#### [Work instruction]
Reproduce each line from the first in the data through the line that contains "(R415, R420) -/" exactly; give nothing else.

(Available records begins)

-- ==== Sys2Proof/Machine/Capability.lean ====
section
/-! DEFINITION. The capability table, and the value of every dictionary entry as a read returns it (R404, R406, R415 to R419 and
the tables of the owning chapters). -/

namespace Sys2Proof.Machine

open Sys2Proof

/-! ## The calibration set (R415, R420) -/

/-- An entry in the form of part 5 of R400. -/
def entryForm (b : Block) (idx sub : Nat) : List Byte :=
  match dictDesc idx sub with
  | none => []
  | some d => leBytes 2 idx ++ leBytes 1 sub ++ leBytes 1 d.type ++ leBytes 2 d.bytes ++ leBytes d.bytes (dget b idx sub)

/-- `CAL_CRC`. -/
def calCrc (b : Block) : Nat := (crc32c (calEntries.flatMap (fun e => entryForm b e.1 e.2))).toNat

/-! ## The table (R415, R416) -/

/-- The capacities of R22, in the order of R415. -/
def capacities : List Nat :=
  [65536, 16384, 1048576, 16384, 64, 32, 131072, 32768, 16384, 1048576, 16, 4096, 1024, 4096, 4194304, 0]

/-- The bits of a cluster's positions for which something holds. -/
def posMask (f : Nat → Bool) : Nat := packFields ((List.range 14).map (fun p => (p, 1, b2n (f p))))

/-- The 32 bytes of a cluster record. -/
def clusterRecord (b : Block) (c : Nat) : Nat :=
  let w := withdrawn b c
  let part := clusterPart b c
  packFields [(0, 14, posMask (fusePresent b c)), (16, 14, posMask (fun p => decide ((unitOf b (unitNo c p)).state = 2))),
    (31, 1, b2n w), (32, 14, posMask (fun p => !present b c p)), (48, 1, b2n w), (49, 1, b2n part.isSome),
    (56, 8, part.getD 0xFF), (64, 4, dget b 0x1011 (c + 1)), (72, 8, (pwrOf b c).state)]

/-- The fields of the table below the cluster records: offset, length, value. -/
def tableFields (b : Block) : List (Nat × Nat × Nat) :=
  [(0x00, 4, 0x50414356), (0x04, 2, 1), (0x06, 2, 0x0640), (0x08, 2, 0x0100), (0x0A, 1, 0x21), (0x0C, 2, chipNo b), (0x0E, 1, 64),
   (0x10, 4, 0x00800000), (0x14, 4, b.tableGen), (0x18, 1, packFields [(0, 1, b2n b.pwr.calLoaded), (1, 1, b2n b.pwr.calMod)]),
   (0x1C, 4, calCrc b)]
  ++ capacities.zipIdx.map (fun x => (0x40 + 4 * x.2, 4, x.1))
  ++ (List.range 7).map (fun i => (0x80 + 4 * i, 4, dget b 0x1010 (i + 1)))
  ++ [(0x9C, 2, dget b 0x1010 8), (0xA0, 4, dget b 0x1010 9)]
  ++ (List.range 16).map (fun i => (0xB0 + i, 1, dget b 0x1010 (0x10 + i)))
  ++ sixPorts.map (fun p => (0xC0 + p, 1, reachOf b p))

/-- A byte of the table; locations not listed read zero. -/
def tableByte (b : Block) (a : Nat) : Nat :=
  if 0x400 ≤ a ∧ a < 0xC00 then nfield (clusterRecord b ((a - 0x400) / 32)) (8 * ((a - 0x400) % 32)) 8
  else match (tableFields b).find? (fun f => decide (f.1 ≤ a) && decide (a < f.1 + f.2.1)) with
    | some f => nfield f.2.2 (8 * (a - f.1)) 8
    | none => 0

/-- `n` bytes of the table from an offset, little-endian. -/
def tableRead (b : Block) (a n : Nat) : Nat := leValue ((List.range n).map (fun i => BitVec.ofNat 8 (tableByte b (a + i))))

/-! ## Values of entries -/

/-- An `I32` value as stored. -/
def asI32 (x : Int) : Nat := (BitVec.ofInt 32 x).toNat

/-- The audit record that `AUDIT_SELECT` names, if it is held (R419). -/
def auditHeld (b : Block) : Option (BitVec 512) :=
  let sel := dget b 0x9000 2
  if (b.aud.seq % 2 ^ 32 + 2 ^ 33 - 1 - sel) % 2 ^ 32 < 4096 then fmGet? b.aud.ring (sel % 4096) else none

/-- Read-only entries of 0x3000 to 0x4FFF. -/
def roSched (b : Block) (idx sub : Nat) : Option Nat :=
  if idx = 0x3030 ∧ sub = 4 then some (capState b)
  else if 0x3100 ≤ idx ∧ idx ≤ 0x311F ∧ 0x31 ≤ sub ∧ sub ≤ 0x3E then
    some (asI32 ((bktLevel b (idx - 0x3100) (sub - 0x31)) / 64000))
  else if idx = 0x4000 ∧ sub = 4 then some b.tide.time
  else if idx = 0x4010 ∧ sub = 4 then some b.tide.frame
  else if idx = 0x4010 ∧ sub = 5 then some b.tide.length
  else if idx = 0x4010 ∧ sub = 6 then some b.tide.floor
  else if idx = 0x4020 ∧ sub = 4 then some (if rackLeader b then asI32 b.tide.corr else 0)
  else if idx = 0x4020 ∧ sub = 6 then some b.fab.flood
  else if idx = 0x4030 ∧ sub = 3 then some (b.tide.seq % 2 ^ 32)
  else if 0x4100 ≤ idx ∧ idx ≤ 0x411F then
    let x := sheetOf b (idx - 0x4100)
    (match sub with
     | 5 => some x.status
     | 6 => some ((x.active.map (fun s => s.id)).getD 0xFFFFFFFF)
     | 7 => some ((x.staged.map (fun s => s.1.id)).getD 0xFFFFFFFF)
     | 8 => some (b2n x.stale)
     | _ => none)
  else none

/-- Read-only entries of 0x5000 to 0x7FFF. -/
def roFabric (b : Block) (idx sub : Nat) : Option Nat :=
  if idx = 0x5000 then
    (match sub with
     | 4 => some b.fab.status
     | 5 => some (planVersion b)
     | _ => none)
  else if 0x5010 ≤ idx ∧ idx ≤ 0x5015 then
    let l := linkOf b (idx - 0x5010)
    (match sub with
     | 1 => some l.state
     | 2 => some l.result
     | 3 => some l.ident.toNat
     | 5 => some (reachOf b (idx - 0x5010))
     | 8 => some ((testNow b (idx - 0x5010)).1 % 2 ^ 64)
     | 9 => some (testNow b (idx - 0x5010)).2.1
     | 10 => some (b2n (testNow b (idx - 0x5010)).2.2)
     | _ => none)
  else if idx = 0x7000 then
    (match sub with
     | 5 => some b.pwr.nowMv
     | 6 => some b.pwr.minMv
     | 7 => some (b2n b.pwr.hold)
     | _ => none)
  else if idx = 0x7020 then
    (match sub with
     | 1 => some b.pwr.ageing
     | 2 => some b.pwr.gen
     | 3 => some (advFactor b)
     | _ => none)
  else if idx = 0x7030 ∧ sub = 3 then some (b.pwr.seq % 2 ^ 32)
  else none

/-- Read-only entries of 0x1000 to 0x1FFF and of 0x8000 to 0xAFFF. -/
def roOther (b : Block) (idx sub : Nat) : Option Nat :=
  if idx = 0x1001 then some (tableRead b (64 * sub) 64)
  else if idx = 0x8000 ∧ sub = 3 then some b.traceSeq
  else if idx = 0x8020 ∧ sub = 3 then some (b.skipSeq % 2 ^ 32)
  else if idx = 0x9000 then
    (match sub with
     | 1 => some (b.aud.seq % 2 ^ 32)
     | 3 => some (((auditHeld b).map BitVec.toNat).getD 0)
     | 5 => some b.aud.overrun
     | _ => none)
  else if idx = 0xA000 then
    (match sub with
     | 1 => some b.mic.vendorV
     | 2 => some b.mic.custV
     | 7 => some b.mic.status
     | 8 => some b.mic.selftest
     | _ => none)
  else none

/-- The value that a read of an entry returns: the live value of a read-only one, 0 of a command entry, the value held otherwise. -/
def dictValue (b : Block) (idx sub : Nat) : Nat :=
  if isCmdEntry idx sub then 0
  else match roSched b idx sub with
    | some v => v
    | none => match roFabric b idx sub with
      | some v => v
      | none => match roOther b idx sub with
        | some v => v
        | none => entryNow b idx sub

end Sys2Proof.Machine
end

(Available records ends)

#### [Response area]
-- ==== Sys2Proof/Machine/Capability.lean ====
section
/-! DEFINITION. The capability table, and the value of every dictionary entry as a read returns it (R404, R406, R415 to R419 and
the tables of the owning chapters). -/

namespace Sys2Proof.Machine

open Sys2Proof

/-! ## The calibration set (R415, R420) -/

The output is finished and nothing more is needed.